Exercise goal
Needed from the data below: every line from the one with "def State.sendNak (s" up to and including the one with "(R40, R45). -/", repeated exactly and with nothing else.

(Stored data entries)
-- ==== Sys2Proof/Machine/Link.lean ====
section
/-! DEFINITION. The PFTL link of a port (R35 to R47): flits out with acknowledgement and credit returns, replay,
the slots of received flits, ingress regions (R96, R97), cut-through (R106) and the mirror taps (R124 to
R127). -/

namespace Sys2Proof.Machine

/-- Change the link layer of a port. -/
def State.updLink (s : State) (p : Nat) (f : Link → Link) : State := s.updPort p (fun x => { x with link := f x.link })

/-- A port's link layer. -/
def State.link (s : State) (p : Nat) : Link := (s.port p).link

/-- Lanes in service of a port. -/
def State.lanes (s : State) (p : Nat) : Nat := s.rd .PRT_LINK_STAT_LANES p

/-- Link state of a port: 0 DOWN, 1 TRAIN, 2 UP, 3 RETRAIN, 4 HOLD, 5 PARKED. -/
def State.lstate (s : State) (p : Nat) : Nat := s.rd .PRT_LINK_STAT_LSTATE p

/-- Set the link state of a port. -/
def State.setLstate (s : State) (p v : Nat) : State := s.wr .PRT_LINK_STAT_LSTATE v p

/-- Mode of a port: 0 unused, 1 accelerator, 2 tray, 3 uplink. -/
def State.pmode (s : State) (p : Nat) : Nat := s.rd .PRT_CFG_MODE p

/-- Is a port a PFTL port. -/
def State.isPftl (s : State) (p : Nat) : Bool := s.pmode p == 1 || s.pmode p == 2

/-- Can a port send flits now. -/
def State.flits (s : State) (p : Nat) : Bool := s.isPftl p && s.active p && s.lstate p == 2

/-! ### Flits out (R36, R39, R40, R45) -/

/-- The header of the next flit, with the present acknowledgement and the next two pools' counts. -/
def Link.hdr (l : Link) (ftype fseq hdrmap : Nat) : Nat :=
  let a := 2 * (l.rot % 8)
  mkFlHdr ftype fseq ((l.rxNext + 4095) % 4096) (b2n l.ackV) (poolCode a) (l.freed.getD a 0) (poolCode (a + 1))
    (l.freed.getD (a + 1) 0) hdrmap
where
  /-- CRA_POOL of pool n: 0 to 7 the request pools, 8 to 15 the response pools (Table 2.2). -/
  poolCode (n : Nat) : Nat := n

/-- A flit leaves a port: it acknowledges what has been received. -/
def State.emitFlit (s : State) (p ftype fseq hdrmap : Nat) (slots : List Byte) : State :=
  let f := mkFlit ((s.link p).hdr ftype fseq hdrmap) slots
  (s.updLink p (fun l => { l with rot := (l.rot + 1) % 8, unacked := 0 })).emit (.flit p f)

/-- An IDLE flit. -/
def State.sendIdle (s : State) (p : Nat) : State := s.emitFlit p 0 0 0 []

/-- The IDLE flits that report a receive pool whose slots have become free: a receiver with nothing to send sends IDLE flits
(R40), and each reports the next pair of pools (R45). -/
def State.sendCredits (s : State) (p pool : Nat) : State :=
  if !s.flits p then s
  else (List.range ((pool / 2 + 8 - (s.link p).rot % 8) % 8 + 1)).foldl (fun s _ => s.sendIdle p) s

/-- A NAK (R41). -/
def State.sendNak (s : State) (p : Nat) : State := s.emitFlit p 2 0 0 []

/-- One PROTOCOL flit with a new number; it stays in the replay buffer (R39, R43). -/
def State.sendProto (s : State) (p hdrmap : Nat) (slots : List Byte) : State :=
  let n := (s.link p).txNext
  let f := mkFlit ((s.link p).hdr 1 n hdrmap) slots
  let s := s.updLink p (fun l => { l with txNext := (n + 1) % 4096, replayBuf := l.replayBuf ++ [TxFlit.mk n f] })
  s.emitFlit p 1 n hdrmap slots

/-- The credit pool of a message: request pools 0 to 7, response pools 8 to 15 (R44). -/
def poolOf (m : Msg) : Nat := mSc m + (if opDATA ≤ mOpc m then 8 else 0)

/-- Flits a message takes, packed from slot 0 of a flit of its own (R38; log entry 30). -/
def flitsOf (m : Msg) : Nat := cdiv (mSlots m) 15

/-- Is there room in the replay buffer of a port for `n` flits (R43). -/
def State.replayRoom (s : State) (p n : Nat) : Bool := decide ((s.link p).replayBuf.length + n ≤ 64 * s.lanes p)

/-- Can a message leave a port now: credits for all its slots, and room in the replay buffer (R43, R44). -/
def State.canSend (s : State) (p : Nat) (m : Msg) : Bool :=
  s.flits p && decide (mSlots m ≤ s.creditsLeft p (poolOf m)) && s.replayRoom p (flitsOf m)

/-- A message leaves a port in PROTOCOL flits, and spends its credits (R38, R44). -/
def State.transmit (s : State) (p : Nat) (m : Msg) : State :=
  let pool := poolOf m
  let s := s.updLink p (fun l => { l with spent := l.spent.set pool ((l.spent.getD pool 0 + mSlots m) % 4096) })
  let bs := msgBytes m
  (List.range (flitsOf m)).foldl (fun s i => s.sendProto p (if i = 0 then 1 else 0) (slice bs (240 * i) 240)) s

/-! ### Acknowledgement and replay (R40 to R42) -/

/-- Take the acknowledgement and the credit returns of a flit (R40, R45). -/
def State.takeAck (s : State) (p : Nat) (f : List Byte) : State :=
  s.updLink p (fun l =>
    let l := if flAckV f then
        match l.replayBuf.findIdx? (fun t => t.fseq == flAckSeq f) with
        | some i => { l with replayBuf := l.replayBuf.drop (i + 1), replays := 0 }
        | none => l
      else l
    { l with returned := (l.returned.set (flCraPool f) (flCraCnt f)).set (flCrbPool f) (flCrbCnt f) })

/-- Every unacknowledged flit is sent again, in order, with the present acknowledgement. -/
def State.resend (s : State) (p : Nat) : State :=
  (s.link p).replayBuf.foldl (fun s t => s.emitFlit p 1 t.fseq (flHdrmap t.bytes) ((t.bytes.drop 12).take 240)) s

/-- Free slots of a receive pool: they are returned as credits (R45, R97). -/
def State.freeSlots (s : State) (p pool n : Nat) : State :=
  (s.updLink p (fun l => { l with freed := l.freed.set pool ((l.freed.getD pool 0 + n) % 4096) })).lower
    .SWC_BUF_ING_USED (s.rd .PRT_CFG_DIE p) 0 n

/-! ### Slots in (R38) -/

/-- The messages that a flit's slots complete, and the partial message that goes on in the next flit. -/
def takeSlots (hdrmap : Nat) : List (List Byte) → Nat → List Byte → List Msg × List Byte
  | [], _, part => ([], part)
  | x :: t, i, part =>
    let start := bit hdrmap i
    if !start && part.isEmpty then ([], [])
    else
      let cur := if start then x else part ++ x
      if cur.length = 16 * slotsOfHdr cur then
        let r := takeSlots hdrmap t (i + 1) []
        (msgOfBytes cur :: r.1, r.2)
      else takeSlots hdrmap t (i + 1) cur

/-- The fifteen slots of a flit (Table 2.1). -/
def flitSlots (f : List Byte) : List (List Byte) := (List.range 15).map (fun i => slice f (12 + 16 * i) 16)

/-! ### Cut-through (R106, R107) -/

/-- Slots queued in a port die's virtual output queue of a point and class (R98). -/
def State.voqDepth (s : State) (die point cls : Nat) : Nat :=
  ((s.sw.ing.filter (fun x => s.portDie x.port == die && x.point == point && x.cls == cls && !x.taken)).map (·.slots)).sum

/-- Does a message received on a port cut through toward a point. -/
def State.cutsThrough (s : State) (p point cls : Nat) (m : Msg) : Bool :=
  let mode := s.rd .SWC_FWD_MODE p cls
  let wide := decide (320 ≤ point) || decide (s.lanes point ≤ s.lanes p)
  !(mOpc m == opMSG && mDsw m != 0) && mode != 2 && wide &&
    (mode == 1 || decide (s.voqDepth (s.portDie p) point cls < s.rd .SWC_CT_DEPTH_DEPTH))

/-! ### Mirror taps (R124 to R127) -/

/-- What a tap sees of a message: its port, direction (0 ingress, 1 egress), header, plane, and whether it cut
through. -/
structure Tapped where
  port : Nat
  egress : Bool
  msg : Msg
  plane : Nat
  cut : Bool
  deriving DecidableEq, Repr

/-- Does a message carry ADDR (Tables 2.6 and 2.8). -/
def hasAddr (m : Msg) : Bool := mOpc m != opMSG && mOpc m != opGROUP_FAULT && decide (mOpc m < opDATA ∨ mOpc m = opHACK)

/-- Does a message match rule `n` (R124). -/
def State.mirrMatch (s : State) (n : Nat) (x : Tapped) : Bool :=
  let m := x.msg
  let mask := s.rd .MIRR_RULE_MATCH_OPC_MASK n
  let am := s.rd .MIRR_RULE_AGENT_MASK n
  s.on .MIRR_RULE_CTL_EN n
    && (s.on .MIRR_RULE_CTL_ANYPORT n || s.rd .MIRR_RULE_CTL_PORT n == x.port)
    && bit (s.rd .MIRR_RULE_CTL_DIR n) (b2n x.egress)
    && (mOpc m &&& mask) == (s.rd .MIRR_RULE_MATCH_OPC_VAL n &&& mask)
    && bit (s.rd .MIRR_RULE_MATCH_SC_MASK n) (mSc m)
    && (mSrc m &&& am) == (s.rd .MIRR_RULE_AGENT_VAL n &&& am)
    && (!(mOpc m == opDATA || mOpc m == opCMP) || bit (s.rd .MIRR_RULE_STAT_STATUS_MASK n) (mStatus m))
    && (!s.on .MIRR_RULE_CTL_ADDR_EN n || (hasAddr m && decide (s.rd .MIRR_RULE_ALO_ADDR n ≤ mAddr m)
      && decide (mAddr m ≤ s.rd .MIRR_RULE_AHI_ADDR n)))

/-- A mirror record (Table 4.4). -/
def State.mirrRecord (s : State) (n recno : Nat) (x : Tapped) : List Byte :=
  leBytes 8 s.now ++ leBytes 16 x.msg.hdr.toNat ++ leBytes 2 x.port
    ++ leBytes 1 (16 * n + 8 * b2n x.egress + 4 * b2n s.clk.holdEpoch + 2 * b2n x.cut) ++ leBytes 1 x.plane
    ++ leBytes 4 recno

/-- Records of the mirror ring. -/
def State.mirrSize (s : State) : Nat := 2 ^ s.rd .MIRR_CTL_LOG2SZ

/-- A record is produced: it takes its RECNO and, unless it is dropped, waits to be written (R125, R127). -/
def State.mirrProduce (s : State) (n : Nat) (x : Tapped) : State :=
  let recno := s.rd .MIRR_RECNO_NEXT
  let r := s.mirrRecord n recno x
  let s := s.advance .MIRR_RECNO_NEXT
  let pol := s.police mirKey (s.tmA .TM_POL_MIRR_REFILL) 48
  let s := pol.2
  let at_ := (s.rd .MIRR_WPTR_INDEX + s.sw.mirq.length) % 2 ^ 32
  if !pol.1 then s.bump .MIRR_DROP_POL_COUNT
  else if !s.on .MIRR_CTL_WRAP
      && (s.rd .MIRR_WPTR_INDEX + 2 ^ 32 - s.rd .MIRR_RPTR_INDEX) % 2 ^ 32 == s.mirrSize then
    s.bump .MIRR_DROP_FULL_COUNT
  else { s with sw := { s.sw with mirq := s.sw.mirq ++ [{ recno := recno, index := at_, bytes := r }] } }

/-- A tap: the lowest rule that matches, and every 2^SAMPLE-th match of it (R124). -/
def State.mirrTap (s : State) (x : Tapped) : State :=
  if !s.on .MIRR_CTL_EN then s
  else
    match (List.range 16).find? (fun n => s.mirrMatch n x) with
    | none => s
    | some n =>
      let seen := tget 0 s.sw.mirSeen n + 1
      let hit := decide (2 ^ s.rd .MIRR_RULE_CTL_SAMPLE n ≤ seen)
      let s := { s with sw := { s.sw with mirSeen := tset 0 s.sw.mirSeen n (if hit then 0 else seen) } }
      if hit then s.mirrProduce n x else s

/-! ### The ingress region (R96, R98) -/

/-- A message takes slots of its port die's ingress region. -/
def State.pushIng (s : State) (p point cls sub : Nat) (m : Msg) (req held taken : Bool) (dep : Option Nat) : State :=
  let x : IngMsg :=
    { n := s.nextId, port := p, pool := poolOf m, slots := mSlots m, point := point, cls := cls, sub := sub, msg := m,
      time := s.now, taken := taken, dep := dep, req := req, held := held, cyc := s.cycle }
  ({ s with nextId := s.nextId + 1, sw := { s.sw with ing := s.sw.ing ++ [x] } }).advance .SWC_BUF_ING_USED
    (s.rd .PRT_CFG_DIE p) 0 (mSlots m)

/-- Is an earlier message of a port held at ingress. -/
def State.ingHeld (s : State) (p : Nat) : Bool := s.sw.ing.any (fun x => x.port == p && x.held)

/-- May a request of a port enter a virtual output queue now (R104, R384, R454). -/
def State.mayQueue (s : State) (p : Nat) (m : Msg) (ahead : Bool) : Bool :=
  if servedAlways m (s.agentId p) then s.running && s.lotRoom p m
  else s.portsTake && !ahead && s.lotRoom p m

/-- A MSG toward an uplink goes on to the port die of the uplink; any other request waits for its point (R98, R131). -/
def State.toUplink (s : State) (r : Req) : State :=
  if mOpc r.msg = opMSG ∧ mDsw r.msg ≠ 0 then s.homeArrive r else s

/-- The request of an ingress message. -/
def State.ingReq (s : State) (x : IngMsg) : Req :=
  { s.mkReq x.port x.msg with sub := x.sub, dep := x.dep }

/-- An accepted request of a flit enters its port die's ingress region, and its virtual output queue unless it
is held (R98, R104). -/
def State.queueReq (s : State) (p : Nat) (r : Req) : State :=
  let m := r.msg
  let ok := s.mayQueue p m (s.ingHeld p)
  let q := s.queuePoint r
  let full := s.portsTake && !s.lotRoom p m
  let s := if full then s.bump .SWC_LOT_FULL_COUNT else s
  if ok then
    let dep := s.lotFind p (lotKey m)
    let n := s.nextId
    ((s.lotPut p m).pushIng p q (mSc m) r.sub m true false false dep).toUplink { r with dep := dep, ing := some n }
  else
    let n := s.nextId
    let mark (y : IngMsg) : IngMsg := if y.n = n then { y with full := full } else y
    let s := s.pushIng p q (mSc m) r.sub m true true false none
    { s with sw := { s.sw with ing := s.sw.ing.map mark } }

/-- Held requests enter their virtual output queues, in order, once they may; one that finds the line-order table full is
counted, once (R104). -/
def State.queueHeld (s : State) : State :=
  (s.sw.ing.filter (·.held)).foldl (fun s x =>
    let ahead := match s.sw.ing.find? (fun y => y.port == x.port && y.held) with | some y => y.n != x.n | none => false
    if s.mayQueue x.port x.msg ahead then
      let dep := s.lotFind x.port (lotKey x.msg)
      let s := s.lotPut x.port x.msg
      let go (y : IngMsg) : IngMsg := if y.n = x.n then { y with held := false, dep := dep } else y
      let s := { s with sw := { s.sw with ing := s.sw.ing.map go } }
      s.toUplink { s.ingReq x with dep := dep, ing := some x.n }
    else if !x.full && !ahead && s.portsTake && !s.lotRoom x.port x.msg then
      let mark (y : IngMsg) : IngMsg := if y.n = x.n then { y with full := true } else y
      (({ s with sw := { s.sw with ing := s.sw.ing.map mark } }).bump .SWC_LOT_FULL_COUNT)
    else s) s

end Sys2Proof.Machine
end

Task answer
def State.sendNak (s : State) (p : Nat) : State := s.emitFlit p 2 0 0 []

/-- One PROTOCOL flit with a new number; it stays in the replay buffer (R39, R43). -/
def State.sendProto (s : State) (p hdrmap : Nat) (slots : List Byte) : State :=
  let n := (s.link p).txNext
  let f := mkFlit ((s.link p).hdr 1 n hdrmap) slots
  let s := s.updLink p (fun l => { l with txNext := (n + 1) % 4096, replayBuf := l.replayBuf ++ [TxFlit.mk n f] })
  s.emitFlit p 1 n hdrmap slots

/-- The credit pool of a message: request pools 0 to 7, response pools 8 to 15 (R44). -/
def poolOf (m : Msg) : Nat := mSc m + (if opDATA ≤ mOpc m then 8 else 0)

/-- Flits a message takes, packed from slot 0 of a flit of its own (R38; log entry 30). -/
def flitsOf (m : Msg) : Nat := cdiv (mSlots m) 15

/-- Is there room in the replay buffer of a port for `n` flits (R43). -/
def State.replayRoom (s : State) (p n : Nat) : Bool := decide ((s.link p).replayBuf.length + n ≤ 64 * s.lanes p)

/-- Can a message leave a port now: credits for all its slots, and room in the replay buffer (R43, R44). -/
def State.canSend (s : State) (p : Nat) (m : Msg) : Bool :=
  s.flits p && decide (mSlots m ≤ s.creditsLeft p (poolOf m)) && s.replayRoom p (flitsOf m)

/-- A message leaves a port in PROTOCOL flits, and spends its credits (R38, R44). -/
def State.transmit (s : State) (p : Nat) (m : Msg) : State :=
  let pool := poolOf m
  let s := s.updLink p (fun l => { l with spent := l.spent.set pool ((l.spent.getD pool 0 + mSlots m) % 4096) })
  let bs := msgBytes m
  (List.range (flitsOf m)).foldl (fun s i => s.sendProto p (if i = 0 then 1 else 0) (slice bs (240 * i) 240)) s

/-! ### Acknowledgement and replay (R40 to R42) -/

/-- Take the acknowledgement and the credit returns of a flit (R40, R45). -/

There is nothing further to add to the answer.